What you have to do => Below are some records; quote exactly the lines from the one that contains "reads [0x1A, 0x37, 0x12]" through the one that contains "reads [0x27, 0x35, 0x12]", inclusive, and no others.

::: Data section :::

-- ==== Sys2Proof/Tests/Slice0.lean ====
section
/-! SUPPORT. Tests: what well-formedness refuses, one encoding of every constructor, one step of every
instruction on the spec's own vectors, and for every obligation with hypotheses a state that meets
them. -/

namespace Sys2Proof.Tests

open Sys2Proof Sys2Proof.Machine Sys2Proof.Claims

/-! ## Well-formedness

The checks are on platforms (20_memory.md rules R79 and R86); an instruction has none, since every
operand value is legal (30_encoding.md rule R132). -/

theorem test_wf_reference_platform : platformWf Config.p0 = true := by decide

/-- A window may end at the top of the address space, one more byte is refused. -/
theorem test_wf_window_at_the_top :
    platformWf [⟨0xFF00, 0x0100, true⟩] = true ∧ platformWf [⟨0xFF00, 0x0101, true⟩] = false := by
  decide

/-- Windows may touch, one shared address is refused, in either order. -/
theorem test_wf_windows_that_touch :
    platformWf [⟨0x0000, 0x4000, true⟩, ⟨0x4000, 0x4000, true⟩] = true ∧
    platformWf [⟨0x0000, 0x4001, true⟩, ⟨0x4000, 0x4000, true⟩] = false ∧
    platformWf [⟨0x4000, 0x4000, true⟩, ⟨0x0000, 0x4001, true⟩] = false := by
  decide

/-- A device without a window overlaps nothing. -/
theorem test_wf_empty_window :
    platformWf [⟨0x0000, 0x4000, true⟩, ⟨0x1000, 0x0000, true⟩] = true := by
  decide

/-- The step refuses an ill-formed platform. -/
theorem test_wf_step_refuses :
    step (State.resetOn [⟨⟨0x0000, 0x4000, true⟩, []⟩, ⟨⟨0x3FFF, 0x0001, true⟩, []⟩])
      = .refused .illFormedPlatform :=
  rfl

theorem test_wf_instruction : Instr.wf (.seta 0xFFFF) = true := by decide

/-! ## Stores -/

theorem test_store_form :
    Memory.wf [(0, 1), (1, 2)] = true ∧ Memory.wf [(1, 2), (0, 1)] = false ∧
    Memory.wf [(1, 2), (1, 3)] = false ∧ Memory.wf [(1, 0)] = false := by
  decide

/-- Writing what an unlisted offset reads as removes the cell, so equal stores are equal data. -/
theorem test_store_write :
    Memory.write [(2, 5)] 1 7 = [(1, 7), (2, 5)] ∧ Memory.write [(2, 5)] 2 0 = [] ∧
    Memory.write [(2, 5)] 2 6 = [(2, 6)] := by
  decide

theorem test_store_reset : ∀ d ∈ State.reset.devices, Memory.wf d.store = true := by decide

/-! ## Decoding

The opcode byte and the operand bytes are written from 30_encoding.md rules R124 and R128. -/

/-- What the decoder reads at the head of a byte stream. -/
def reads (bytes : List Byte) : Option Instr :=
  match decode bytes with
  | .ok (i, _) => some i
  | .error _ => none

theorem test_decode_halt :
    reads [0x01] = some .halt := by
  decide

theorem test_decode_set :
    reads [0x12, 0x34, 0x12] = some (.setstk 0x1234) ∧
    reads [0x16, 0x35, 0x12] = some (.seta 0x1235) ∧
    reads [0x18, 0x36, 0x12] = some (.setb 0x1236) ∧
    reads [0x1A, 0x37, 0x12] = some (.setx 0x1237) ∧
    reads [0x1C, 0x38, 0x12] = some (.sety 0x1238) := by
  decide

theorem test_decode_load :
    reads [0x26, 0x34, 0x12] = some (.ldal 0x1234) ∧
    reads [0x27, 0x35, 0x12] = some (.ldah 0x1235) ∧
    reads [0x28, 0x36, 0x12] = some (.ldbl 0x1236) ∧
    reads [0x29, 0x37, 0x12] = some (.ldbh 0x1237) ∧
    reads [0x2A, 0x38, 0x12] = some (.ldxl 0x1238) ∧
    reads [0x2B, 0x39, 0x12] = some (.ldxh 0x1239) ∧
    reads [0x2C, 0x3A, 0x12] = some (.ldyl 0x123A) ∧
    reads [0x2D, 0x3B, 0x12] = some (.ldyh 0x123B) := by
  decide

:::

Task answer =>
    reads [0x1A, 0x37, 0x12] = some (.setx 0x1237) ∧
    reads [0x1C, 0x38, 0x12] = some (.sety 0x1238) := by
  decide

theorem test_decode_load :
    reads [0x26, 0x34, 0x12] = some (.ldal 0x1234) ∧
    reads [0x27, 0x35, 0x12] = some (.ldah 0x1235) ∧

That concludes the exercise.